Below is some data. Retype exactly the lines starting at the one with "none, 0) := by" and ending at the one with "(after .resolve (walked".

(RECORDS PROVIDED)

theorem test_swap :
    (after (.swap 0x0010000) (inRound none 0 .stopped)).map (fun t => (t.loop 0).positions) = some [(0, some ⟨1, 5⟩)]
      ∧ (after (.swap 0x0200000) (inRound none 0 .stopped)).map (fun t => (t.loop 0).positions) = some [(2, some ⟨1, 5⟩)] := by
  decide

theorem test_commandUnknown : (after (.commandUnknown 9 0) run).map (·.ctu.command.word) = some 0xC0000039 := by
  decide

theorem test_hostProposalWrite :
    (after (.hostProposalWrite 0x400A20 7 1#4) run).map (fun t => (t.adu.drafts, t.mps.granted))
      = some ([(81, true)], some ⟨.host, true, 0x400A20, 7, 1#4⟩) := by
  decide

theorem test_draftNotice :
    (after (.draftNotice false 5 1) { run with adu := { run.adu with drafts := [(81, true)] } }).map
        (fun t => (t.adu.slotMap, t.adu.drafts)) = some ([(81, .draft)], []) := by
  decide

theorem test_hostRequestWrite :
    (after (.hostRequestWrite 0x400A2C 1) run).map (fun t => (t.mps.held.isSome, t.mps.granted, t.adu.request))
      = some (true, none, some ⟨⟨.bookA, 5, 1⟩, 1⟩) := by
  decide

theorem test_partialRequestWrite :
    (after (.partialRequestWrite 0x400A2C 1 1#4) run).map (fun t => (t.mps.held, t.adu.request, t.ctu.flags))
      = some (none, none, 0x200) := by
  decide

theorem test_orderWordWrite :
    (after (.orderWordWrite 0x410100 7 15#4) { run with mps := { run.mps with locked := [(8, true)] } }).map
        (fun t => (t.ctu.flags, t.mps.granted)) = some (0x100, none) := by
  decide

theorem test_pageLine1Write :
    (after (.pageLine1Write 0x411140 0x01420041 15#4) run).map
        (fun t => ((t.panel 5).dirty, (t.panel 5).line1.take 2)) = some (true, [⟨0x41, false⟩, ⟨0x42, true⟩]) := by
  decide

theorem test_directoryWrite :
    (after (.directoryWrite 0x412028 0x0000000D 1#4) good).map (fun t => t.capacity 5) = some 13 := by
  decide

/-- A completed write stands in memory little-endian; the next waiting access is granted. -/
theorem test_memoryAccessComplete :
    (after (.memoryAccessComplete false false)
        { run with mps := { run.mps with granted := some ⟨.host, true, 0x000100, 0x00FF0201, 15#4⟩, hostResult := .stalled } }).map
        (fun t => (t.mem, t.mps.granted, t.mps.hostResult))
      = some ([(0x100, 1), (0x101, 2), (0x102, 0xFF)], none, .done none false) := by
  decide

/-- With the host's next access first the port stays free for it, and the waiting access goes on waiting (R14). -/
theorem test_nextHostAccessFirst :
    ((after (.memoryAccessComplete false true) contended).bind (after (.hostAccessPass ⟨false, 0x400A24, 0, 15#4⟩))).map
        (fun t => (t.mps.granted, t.mps.waiting.cqu))
      = some (some ⟨.host, false, 0x400A24, 0, 15#4⟩, some ⟨.cqu, true, 0x410110, 1, 15#4⟩) := by
  decide

/-- A failed read of W0 sets nothing and W1 is read next (R63). -/
theorem test_readAfterAnError :
    (after (.memoryAccessComplete true false)
        (granting (claiming run (.admission (admission5 .new) (.proposal []))) .aduClaim false 0x400A20)).map
        (fun t => (t.mps.granted, t.ctu.flags))
      = some (some ⟨.aduClaim, false, 0x400A24, 0, 15#4⟩, 0) := by
  decide

theorem test_requestNew :
    (after .requestNew (withRequest run 1)).map (fun t => (t.adu.claim, t.mps.granted))
      = some (some (.admission (admission5 .new) (.proposal [])), some ⟨.aduClaim, false, 0x400A20, 0, 15#4⟩) := by
  decide

theorem test_requestAmend :
    (after .requestAmend (withRequest (withEntry run e5) 2)).map (fun t => t.adu.claim)
      = some (some (.admission (admission5 .amend) (.proposal []))) := by
  decide

/-- CANCEL writes W5 = CANCELLED (code 5) over the interval 600 to 660. -/
theorem test_requestCancel :
    (after .requestCancel (withRequest (withEntry run e5) 3)).map (fun t => t.mps.granted)
      = some (some ⟨.aduClaim, true, 0x400A30, 0x02940258, 15#4⟩) := by
  decide

theorem test_requestNone :
    (after .requestNone { withRequest run 0 with adu := { (withRequest run 0).adu with slotMap := [(81, .draft)] } }).map
        (fun t => (t.adu.slotMap, t.adu.claim, t.mps.granted)) = some ([], none, some ⟨.hostRelease, true, 0x400A2C, 0, 15#4⟩) := by
  decide

/-- When W6 of a NEW has completed, W7 takes the free port and the released W3 write waits behind it (R52). -/
theorem test_releaseAfterW7 :
    (after (.memoryAccessComplete false false)
        (granting
          (claiming { run with mps := { run.mps with held := some ⟨true, 0x400A2C, 1, 15#4⟩, hostResult := .stalled } }
            (.admission (admission5 .new)
              (.writing ⟨{}, {}, .admitted { e5 with order := none } []⟩ [] [(0x400A38, 4), (0x400A3C, 5)] false)))
          .aduClaim true 0x400A38)).map (fun t => (t.mps.granted, t.mps.waiting.host, t.adu.claim))
      = some (some ⟨.aduTail, true, 0x400A3C, 5, 15#4⟩, some ⟨.hostRelease, true, 0x400A2C, 1, 15#4⟩, none) := by
  decide

theorem test_badRequest_trapped :
    (after .badRequest
        { withRequest run 9 with ctu := { run.ctu with shadow := { run.ctu.shadow with w9 := 1 } } }).map
        (fun t => (t.ctu.trapSlot.map (·.word12), t.mps.held, t.ctu.flags))
      = some (some 0x04520411, none, 0) := by
  decide

theorem test_cleanVisit :
    (after .cleanVisit walking).map (fun t => t.mps.granted) = some (some ⟨.aduClaim, true, 0x40000C, 0, 15#4⟩) := by
  decide

theorem test_keepVisit :
    (after .keepVisit { walking with bsc := { walking.bsc with pass := .keep } }).map (fun t => t.mps.granted)
      = some (some ⟨.bsc, false, 0x400014, 0, 15#4⟩) := by
  decide

theorem test_turnoverOpening :
    (after .turnoverOpening
        { turning true with adu := { (turning true).adu with slotMap := [(80, .draft), (81, .live 0), (1104, .draft)] } }).map
        (fun t => t.adu.slotMap) = some [(81, .live 0), (1104, .draft)] := by
  decide

theorem test_turnoverVisit :
    (after .turnoverVisit (turning false)).map (fun t => (t.adu.slotMap, t.adu.freeList, t.adu.bindings))
      = some ([], [1, 2, 0], []) := by
  decide

theorem test_resolve :
    (after .resolve (walked online e5 .resolve 610)).map
        (fun t => match t.adu.claim with | some (.lifecycle w _ _ _ _) => some w.change | _ => none) = some (some .release) := by
  decide

/-- A request waits while the walk's claim stands at the arbiter, and while the claim is in progress (R59). -/
theorem test_requestWaitsForTheWalk :
    (after .requestNew (withRequest (walked online e5 .resolve 610) 1)).map (·.adu.request.isSome) = some true
      ∧ ((after .resolve (withRequest (walked online e5 .resolve 610) 1)).bind (after .requestNew)).map
          (·.adu.request.isSome) = some true := by
  decide

/-- The sweep of an expiry worked after midnight asks for a note of the day that has begun (R142). -/
theorem test_sweepAfterMidnight :
    let noted : State := { withEntry run e5 with atu := { rooms := [(5, { note := some ⟨89, 600⟩, line := [] })] } }
    ((noted.sweepRoom 5).entry 0).map PoolEntry.presenceSeen = some false
      ∧ ((State.sweepRoom { noted with clock := { noted.clock with day := 89 } } 5).entry 0).map PoolEntry.presenceSeen = some true := by
  decide

theorem test_timeEnd :
    (after .timeEnd (walked online e5InUse .timeEndInUse 660)).map
        (fun t => match t.adu.claim with | some (.lifecycle w _ _ _ _) => some w.change | _ => none)
      = some (some (.ended .time)) := by
  decide

theorem test_vacancyEnd :
    (after .vacancyEnd (walked online e5InUse .vacancyEnd 615)).map
        (fun t => match t.adu.claim with | some (.lifecycle w _ _ _ _) => some w.change | _ => none)
      = some (some (.ended .vacant)) := by
  decide

theorem test_autoCheckin :
    (after .autoCheckin
        { walked run e5 .autoCheckin 600 with ctu := { run.ctu with directory := [(10, 0x07001E0C)] } }).map
        (fun t => match t.adu.claim with | some (.lifecycle w _ _ _ _) => some w.change | _ => none)
      = some (some (.checkin .auto)) := by
  decide

theorem test_panelEventTaken :
    (after .panelEventTaken { run with plu := { events := [⟨5, .end_, 0, 3⟩, ⟨4, .end_, 0, 1⟩] } }).map
        (fun t => (t.atu.panelEvent, t.plu.events)) = some (some ⟨5, .end_, 0, 3⟩, [⟨4, .end_, 0, 1⟩]) := by
  decide

/-- Check-in opens EARLY minutes before the start: at 595, not at 594. -/
theorem test_checkin :
    (after .checkin { withPanelEvent (withEntry run e5) .checkin 0 with clock := { run.clock with minute := 595 } }).map
        (fun t => t.adu.claim.isSome) = some true
      ∧ (after .checkin { withPanelEvent (withEntry run e5) .checkin 0 with clock := { run.clock with minute := 594 } }).map
          (fun t => (t.adu.claim.isSome, (t.panel 5).chime)) = some (false, .refuse) := by
  decide

theorem test_end :
    (after .endBooking (withPanelEvent (withEntry run e5) .end_ 0)).map
        (fun t => (t.adu.claim.isSome, (t.panel 5).chime, (t.roomState 5).refusal)) = some (false, .refuse, true) := by
  decide

theorem test_extend :
    (after .extend (withPanelEvent (withEntry run e5InUse) .extend 0)).map
        (fun t =>
          match t.adu.claim with
          | some (.admission _ (.writing ⟨_, _, .admitted e _⟩ _ _ _)) => some (e.start, e.stop)
          | _ => none) = some (some (600, 675)) := by
  decide

/-- A walk-up of 60 minutes at 544 before a booking from 560 is trimmed to 16 (chapter 5, worked sequence, step 5). -/
theorem test_booknow :
    (after .booknow
        { withPanelEvent (withEntry run { e5 with start := 560, stop := 600 }) .booknow 4 with
          clock := { run.clock with minute := 544 } }).map
        (fun t =>
          match t.adu.claim with
          | some (.admission a (.writing ⟨k, _, .admitted e _⟩ _ _ _)) => some (a.slot, e.start, e.stop, k)
          | _ => none) = some (some (some 0, 544, 560, { clash := true, trim := true })) := by
  decide

/-- Of three reports that came between claims the middle one alone falls in the check-in window: it counts. -/
theorem test_presenceReport :
    (after (.presenceReport 5)
        { withEntry run e5 with atu := { reports := [(5, [⟨90, 594⟩, ⟨90, 595⟩, ⟨90, 660⟩])] } }).map
        (fun t => ((t.entry 0).map (·.presenceSeen), (t.roomState 5).note, t.atu.reports))
      = some (some true, some ⟨90, 660⟩, []) := by
  decide

theorem test_returnNotice :
    (after (.returnNotice 5) { withEntry run e5 with atu := { returns := [(5, [⟨90, 604⟩])] } }).map
        (fun t => ((t.entry 0).map (·.deadline), (t.filter 5).lastPresent)) = some (some 614, some ⟨90, 604, .returned⟩) := by
  decide

/-- An error on an order record's write that was granted before a RESTART sets MEMERR. -/
theorem test_orphanedOrderWrite :
    ((after (.restart 0) (granting run .cqu true 0x410110)).bind (after (.memoryAccessComplete true false))).map
        (fun t => (t.ctu.phase, t.ctu.flags)) = some (.setup, 0x800) := by
  decide

theorem test_roundStart :
    (after (.roundStart 0) { run with plu := { loops := [(0, { positions := [(0, some ⟨1, 5⟩), (3, some ⟨2, 6⟩)] })] } }).map
        (fun t => ((t.loop 0).roundList, (t.loop 0).inRound)) = some ([(0, ⟨1, 5⟩), (3, ⟨2, 6⟩)], true) := by
  decide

(End RECORDS PROVIDED)

**TASK ANSWER:**
      = some (some 0x04520411, none, 0) := by
  decide

theorem test_cleanVisit :
    (after .cleanVisit walking).map (fun t => t.mps.granted) = some (some ⟨.aduClaim, true, 0x40000C, 0, 15#4⟩) := by
  decide

theorem test_keepVisit :
    (after .keepVisit { walking with bsc := { walking.bsc with pass := .keep } }).map (fun t => t.mps.granted)
      = some (some ⟨.bsc, false, 0x400014, 0, 15#4⟩) := by
  decide

theorem test_turnoverOpening :
    (after .turnoverOpening
        { turning true with adu := { (turning true).adu with slotMap := [(80, .draft), (81, .live 0), (1104, .draft)] } }).map
        (fun t => t.adu.slotMap) = some [(81, .live 0), (1104, .draft)] := by
  decide

theorem test_turnoverVisit :
    (after .turnoverVisit (turning false)).map (fun t => (t.adu.slotMap, t.adu.freeList, t.adu.bindings))
      = some ([], [1, 2, 0], []) := by
  decide

theorem test_resolve :
    (after .resolve (walked online e5 .resolve 610)).map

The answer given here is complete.